What you return must match the material exactly, with every line present.

※ ※ ※

-- ==== Sys2Proof/Machine/Cycle.lean ====
section
/-! DEFINITION. The instruction cycle (spec/45_instruction_cycle.md): the phase step of R280, the instruction of R284, and where
the next instruction is fetched from. -/

namespace Sys2Proof.Machine

/-- R283: dispatch on CR with the operand in AR; an undefined opcode is the no-op of R337. -/
def phase3 (s : State) : Result :=
  match decodePair s.cr s.ar with
  | .ok i => exec i s
  | .error _ => execUndefined s

/-- R285: a step with ring = NONE, under P_PRE_RESET_CLOCK. -/
def unresetStep (s : State) : Result :=
  match s.cfg.preResetClock with
  | .refuse => .refused .clockBeforeReset
  | .idle => .next s

/-- R280: PhaseStep. It advances the ring and performs the new phase's action; refused while reset is held (R286). -/
def phaseStep (s : State) : Result :=
  if s.resetLine then .refused .clockWithResetHeld
  else
    match s.ring.next with
    | .none => unresetStep s
    | .p1 => .next (phase1 (s.setRing .p1))
    | .p2 => .next (phase2 (s.setRing .p2))
    | .p3 => phase3 (s.setRing .p3)

/-- R284: phase steps up to the next instruction boundary, ring = P3. From ring = P3 that is one whole instruction,
P3 ∘ P2 ∘ P1; from a boundary inside an instruction, the rest of it (log 1). -/
def instructionStep (s : State) : Result :=
  match s.ring with
  | .none => phaseStep s
  | .p3 => andThen (phaseStep s) fun s1 => andThen (phaseStep s1) phaseStep
  | .p1 => andThen (phaseStep s) phaseStep
  | .p2 => phaseStep s

/-- A machine about to run the two bytes `op`, `x` as its next instruction: the bytes at PC and PC + 1, the ring at an instruction
boundary, and the lines that would keep the Computer from fetching them released (log 14). -/
def placeInstruction (s : State) (op x : Byte) : State :=
  ((((s.memWrite s.pc op).memWrite (s.pc + 1#8) x).setRing .p3).setTakeoverLine false).setResetLine false

end Sys2Proof.Machine
end

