-- ==== Sys2Proof/Laws/Console.lean ====
section
/-! SUPPORT. Buses, and what each console line does while OV.write is low (Machine/Bus.lean, Machine/Console.lean). -/

namespace Sys2Proof.Machine

/-- The value of the `w` low bits of `v` (R11). -/
theorem busValue_bitsOf : ∀ w v, busValue (bitsOf w v) = v % 2 ^ w
  | 0, v => by simp [bitsOf, busValue, Nat.mod_one]
  | w + 1, v => by
    simp only [bitsOf, busValue, busValue_bitsOf w]
    rw [Nat.pow_succ, Nat.mul_comm (2 ^ w) 2, Nat.mod_mul]
    have : (v % 2 == 1).toNat = v % 2 := by rcases Nat.mod_two_eq_zero_or_one v with h | h <;> simp [h]
    omega

@[simp] theorem bitsOf_length : ∀ w v, (bitsOf w v).length = w
  | 0, _ => rfl
  | w + 1, v => by simp [bitsOf, bitsOf_length]

/-- A bus of `n` bits has a value below 2^n (R11). -/
theorem busValue_lt : ∀ xs : List Bool, busValue xs < 2 ^ xs.length
  | [] => by simp [busValue]
  | x :: xs => by
    have := busValue_lt xs
    simp only [busValue, List.length_cons, pow_succ]
    cases x <;> simp <;> omega

/-- ToBus on the console's 8-bit buses: the byte for an integer that fits (R70). -/
theorem toByteBus_fits (n : Nat) (h : n < 256) : toByteBus (n : Int) = some (BitVec.ofNat 8 n) := by
  have : fitsBus (n : Int) 8 = true := by simp [fitsBus]; omega
  simp [toByteBus, this, BitVec.ofInt_natCast]

theorem toByteBus_byte (b : Byte) : toByteBus (b.toNat : Int) = some b := by rw [toByteBus_fits _ b.isLt]; simp

/-- ToBus rejects every other integer (R70). -/
theorem toByteBus_rejects (n : Int) (h : n < 0 ∨ 256 ≤ n) : toByteBus n = none := by
  have : fitsBus n 8 = false := by simp [fitsBus]; omega
  simp [toByteBus, this]

theorem driveTakeover_low (b : Bool) (s : State) (h : s.ovWrite = false) : driveTakeover b s = s.setTakeoverLine b := by
  simp [driveTakeover, h, State.track, State.effWrite]

theorem driveAddr_low (v : Byte) (s : State) (h : s.ovWrite = false) : driveAddr v s = s.setOvAddr v := by
  simp [driveAddr, h, State.track, State.effWrite]

theorem driveData_low (v : Byte) (s : State) (h : s.ovWrite = false) : driveData v s = s.setOvData v := by
  simp [driveData, h, State.track, State.effWrite]

/-- The write pulse of R68 with takeover asserted stores OV.data at OV.addr, and leaves the write line low. -/
theorem pulseWrite_takeover (s : State) (h : s.ovWrite = false) (ht : s.takeover = true) :
    pulseWrite s = s.memWrite s.ovAddr s.ovData := by
  simp [pulseWrite, driveWrite, State.track, State.effWrite, ht, State.memWrite]
  cases s
  simp_all [State.setMem, State.setOvWrite]

/-- One byte of ConsoleLoad (R68). -/
theorem consoleLoadFrom_byte (a b : Byte) (rest : List Int) (s : State) (h : s.ovWrite = false) (ht : s.takeover = true) :
    consoleLoadFrom a.toNat ((b.toNat : Int) :: rest) s =
      consoleLoadFrom (a.toNat + 1) rest (((s.setOvAddr a).setOvData b).memWrite a b) := by
  simp only [consoleLoadFrom, toByteBus_byte]
  rw [driveAddr_low _ _ h, driveData_low _ _ (by simpa using h), pulseWrite_takeover _ (by simpa using h) (by simpa using ht)]
  rfl

end Sys2Proof.Machine
end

※ ※ ※

Exercise output -
-- ==== Sys2Proof/Machine/Cycle.lean ====
section
/-! DEFINITION. The instruction cycle (spec/45_instruction_cycle.md): the phase step of R280, the instruction of R284, and where
the next instruction is fetched from. -/

namespace Sys2Proof.Machine

/-- R283: dispatch on CR with the operand in AR; an undefined opcode is the no-op of R337. -/
def phase3 (s : State) : Result :=
  match decodePair s.cr s.ar with
  | .ok i => exec i s
  | .error _ => execUndefined s

/-- R285: a step with ring = NONE, under P_PRE_RESET_CLOCK. -/
def unresetStep (s : State) : Result :=
  match s.cfg.preResetClock with
  | .refuse => .refused .clockBeforeReset
  | .idle => .next s

/-- R280: PhaseStep. It advances the ring and performs the new phase's action; refused while reset is held (R286). -/
def phaseStep (s : State) : Result :=
  if s.resetLine then .refused .clockWithResetHeld
  else
    match s.ring.next with
    | .none => unresetStep s
    | .p1 => .next (phase1 (s.setRing .p1))
    | .p2 => .next (phase2 (s.setRing .p2))
    | .p3 => phase3 (s.setRing .p3)

/-- R284: phase steps up to the next instruction boundary, ring = P3. From ring = P3 that is one whole instruction,
P3 ∘ P2 ∘ P1; from a boundary inside an instruction, the rest of it (log 1). -/
def instructionStep (s : State) : Result :=
  match s.ring with
  | .none => phaseStep s
  | .p3 => andThen (phaseStep s) fun s1 => andThen (phaseStep s1) phaseStep
  | .p1 => andThen (phaseStep s) phaseStep
  | .p2 => phaseStep s

/-- A machine about to run the two bytes `op`, `x` as its next instruction: the bytes at PC and PC + 1, the ring at an instruction
boundary, and the lines that would keep the Computer from fetching them released (log 14). -/
def placeInstruction (s : State) (op x : Byte) : State :=
  ((((s.memWrite s.pc op).memWrite (s.pc + 1#8) x).setRing .p3).setTakeoverLine false).setResetLine false

end Sys2Proof.Machine
end

-- ==== Sys2Proof/Laws/Console.lean ====
section
/-! SUPPORT. Buses, and what each console line does while OV.write is low (Machine/Bus.lean, Machine/Console.lean). -/

namespace Sys2Proof.Machine

/-- The value of the `w` low bits of `v` (R11). -/
theorem busValue_bitsOf : ∀ w v, busValue (bitsOf w v) = v % 2 ^ w
  | 0, v => by simp [bitsOf, busValue, Nat.mod_one]
  | w + 1, v => by
    simp only [bitsOf, busValue, busValue_bitsOf w]
    rw [Nat.pow_succ, Nat.mul_comm (2 ^ w) 2, Nat.mod_mul]
    have : (v % 2 == 1).toNat = v % 2 := by rcases Nat.mod_two_eq_zero_or_one v with h | h <;> simp [h]
    omega

@[simp] theorem bitsOf_length : ∀ w v, (bitsOf w v).length = w
  | 0, _ => rfl
  | w + 1, v => by simp [bitsOf, bitsOf_length]

/-- A bus of `n` bits has a value below 2^n (R11). -/
theorem busValue_lt : ∀ xs : List Bool, busValue xs < 2 ^ xs.length
  | [] => by simp [busValue]
  | x :: xs => by
    have := busValue_lt xs
    simp only [busValue, List.length_cons, pow_succ]
    cases x <;> simp <;> omega

/-- ToBus on the console's 8-bit buses: the byte for an integer that fits (R70). -/
theorem toByteBus_fits (n : Nat) (h : n < 256) : toByteBus (n : Int) = some (BitVec.ofNat 8 n) := by
  have : fitsBus (n : Int) 8 = true := by simp [fitsBus]; omega
  simp [toByteBus, this, BitVec.ofInt_natCast]

theorem toByteBus_byte (b : Byte) : toByteBus (b.toNat : Int) = some b := by rw [toByteBus_fits _ b.isLt]; simp

/-- ToBus rejects every other integer (R70). -/
theorem toByteBus_rejects (n : Int) (h : n < 0 ∨ 256 ≤ n) : toByteBus n = none := by
  have : fitsBus n 8 = false := by simp [fitsBus]; omega
  simp [toByteBus, this]

theorem driveTakeover_low (b : Bool) (s : State) (h : s.ovWrite = false) : driveTakeover b s = s.setTakeoverLine b := by
  simp [driveTakeover, h, State.track, State.effWrite]

theorem driveAddr_low (v : Byte) (s : State) (h : s.ovWrite = false) : driveAddr v s = s.setOvAddr v := by
  simp [driveAddr, h, State.track, State.effWrite]

theorem driveData_low (v : Byte) (s : State) (h : s.ovWrite = false) : driveData v s = s.setOvData v := by
  simp [driveData, h, State.track, State.effWrite]

/-- The write pulse of R68 with takeover asserted stores OV.data at OV.addr, and leaves the write line low. -/
theorem pulseWrite_takeover (s : State) (h : s.ovWrite = false) (ht : s.takeover = true) :
    pulseWrite s = s.memWrite s.ovAddr s.ovData := by
  simp [pulseWrite, driveWrite, State.track, State.effWrite, ht, State.memWrite]
  cases s
  simp_all [State.setMem, State.setOvWrite]

/-- One byte of ConsoleLoad (R68). -/
theorem consoleLoadFrom_byte (a b : Byte) (rest : List Int) (s : State) (h : s.ovWrite = false) (ht : s.takeover = true) :
    consoleLoadFrom a.toNat ((b.toNat : Int) :: rest) s =
      consoleLoadFrom (a.toNat + 1) rest (((s.setOvAddr a).setOvData b).memWrite a b) := by
  simp only [consoleLoadFrom, toByteBus_byte]
  rw [driveAddr_low _ _ h, driveData_low _ _ (by simpa using h), pulseWrite_takeover _ (by simpa using h) (by simpa using ht)]
  rfl

end Sys2Proof.Machine
end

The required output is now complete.